PROBLEM DESCRIPTION: Beginning with the line that contains "def rowRead (s" in the material below, print each line exactly until the line that contains "def opEmbed (s" has been printed, then stop.

MATERIAL FOR THIS TASK:
/-- Feed a tile from T1 (R55, R261, R262): what no live block needs is not fetched and stands at zero. -/
def tileRead (s : State) (o : Obj) (off len : Nat) (parts : List (Nat × Nat)) : Option Bytes × State :=
  parts.foldl (fun (a : Option Bytes × State) p =>
    match a.1, poolRead a.2 (objPool a.2 o) (off + p.1) p.2 7 with
    | some t, (some v, s) => (some (patch t p.1 v), s)
    | _, (_, s) => (none, s)) (some (zeros len), s)

/-- The banks that a tile's frames stand in can be read now (R106). -/
def tileFree (s : State) (o : Obj) (off len : Nat) : Bool :=
  (frameSegs off len).all fun g => match poolFrame (objPool s o) g.1 with
    | some (b, _) => calm s b.bank
    | none => true

/-- A row of a row-layout set over the pins (R282). -/
def rowRead (s : State) (o : Obj) (k requester : Nat) : Option Bytes × State :=
  poolRead s (objPool s o) (rowHome o k) (rowLen o) requester

/-- EMBED_LOOKUP: a pin read of the table row, then a pin write (R282). -/
def opEmbed (s : State) (id : Req) : State :=
  match reqOf s id with
  | none => s
  | some r => match runRec s r with
    | none => s
    | some (p, x, l) => match weightRun s r (orW x) with
      | none => runStop s id stUNKNOWN
      | some o =>
        let go := fun (a : State × Option Nat) (i : Nat) =>
          if a.2.isSome then a
          else
            let k := l * wA o + fld (tensRow a.1 r p.bytes (orA x) i) 0 4
            if o.marks.contains k then (tileLost a.1 r o k false, some k)
            else match rowRead a.1 o k 1 with
              | (some v, s) => (setTens s r p.bytes (orOut x) i (outRow p.bytes x (wideRow o v)), none)
              | (none, s) => (tileLost s r o k true, some k)
        match rowBad s r p.bytes [orA x] with
        | some (b, f) => runLoss s r b f 1
        | none => match (List.range (rlRows r.body)).foldl go (s, none) with
          | (s, none) => opEnd s id
          | (s, some _) => s

/-! ## BANK GEMM (R277) -/

/-- The banks that hold a weight set can take operations now. -/
def setFree (s : State) (o : Obj) : Bool := (objPool s o).all fun g => calm s g.bank && opFree s g.bank

/-- Dot products of a vector with every row of a layer of a set, by DOT_ROWS in the banks that hold them: the vector goes to V0 on of a
bank, the results come back over the channel; or the row and fault that end them. -/
def bankDots (s : State) (t : Nat) (o : Obj) (layer : Nat) (vec : Bytes) : (Sum Bytes (Nat × Region × Nat × Nat)) × State :=
  let step := fun (a : (Sum (Bytes × Option Nat) (Nat × Region × Nat × Nat)) × State) (n : Nat) =>
    match a.1 with
    | .inr _ => a
    | .inl (out, at_) =>
      let k := layer * wA o + n
      match poolFrame (objPool a.2 o) (rowHome o k / 4096) with
      | none => (.inl (out ++ zeros 4, at_), a.2)
      | some (g, f) =>
        let row := f * 4096 + rowHome o k % 4096
        let d : Desc := { clearDesc with sub := 0, fmt := (match wFmt o with | 1 => 2 | 2 => 0 | 3 => 1 | 4 => 4 | _ => 3), count := 1,
                                         arg0 := row, arg1 := if isMx (wFmt o) then row + rowElems o else 0, arg2 := 0xFFFFFFFF,
                                         arg3 := wB o }
        let load := if at_ = some g.bank then [] else [loadOps vec]
        match stepOps g.bank t load a.2 with
        | (some (k', opc), s) => (.inr (k, g, k', opc), s)
        | (none, s) =>
          let (res, s) := stepOp s g.bank opDot t d []
          if res.fault = 0 then (.inl (out ++ res.chan, some g.bank), s) else (.inr (k, g, res.fault, opDot), s)
  match (List.range (wA o)).foldl step (.inl ([], none), s) with
  | (.inl p, s) => (.inl p.1, s)
  | (.inr e, s) => (.inr e, s)

/-- A BANK GEMM or SCORE_HEAD: one DOT_ROWS dot product over the whole of K for each output, then the bias (R277, R282). -/
def opBankGemm (s : State) (id : Req) : State :=
  match reqOf s id with
  | none => s
  | some r => match runRec s r with
    | none => s
    | some (p, x, l) => match weightRun s r (orW x) with
      | none => runStop s id stUNKNOWN
      | some o =>
        let c := p.bytes
        let go := fun (a : State × Bool) (i : Nat) =>
          if !a.2 then a
          else
            let vec := elemBytes .bf16 ((inA a.1 r c x i).map (narrow .bf16))
            match bankDots a.1 r.tenant o l vec with
            | (.inl v, s) =>
              let xs := (elemCodes .fp32 v).map (BitVec.ofNat 32)
              (setTens s r c (orOut x) i (outRow c x (xs ++ List.replicate (pcWidth c (orOut x) - xs.length) 0#32)), true)
            | (.inr (k, g, fault, opc), s) => (if fault = fEcc then tileLost s r o k true else runFault s r g fault opc, false)
        if !setFree s o then s
        else match rowBad s r c [orA x] with
          | some (b, f) => runLoss s r b f 1
          | none => match (List.range (rlRows r.body)).foldl go (s, true) with
            | (s, false) => s
            | (s, true) => match runRows s r fun s _ g => biasOps s r c x l g with
              | (s, true) => opEnd s id
              | (s, false) => s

RESPONSE AREA:
def rowRead (s : State) (o : Obj) (k requester : Nat) : Option Bytes × State :=
  poolRead s (objPool s o) (rowHome o k) (rowLen o) requester

/-- EMBED_LOOKUP: a pin read of the table row, then a pin write (R282). -/
def opEmbed (s : State) (id : Req) : State :=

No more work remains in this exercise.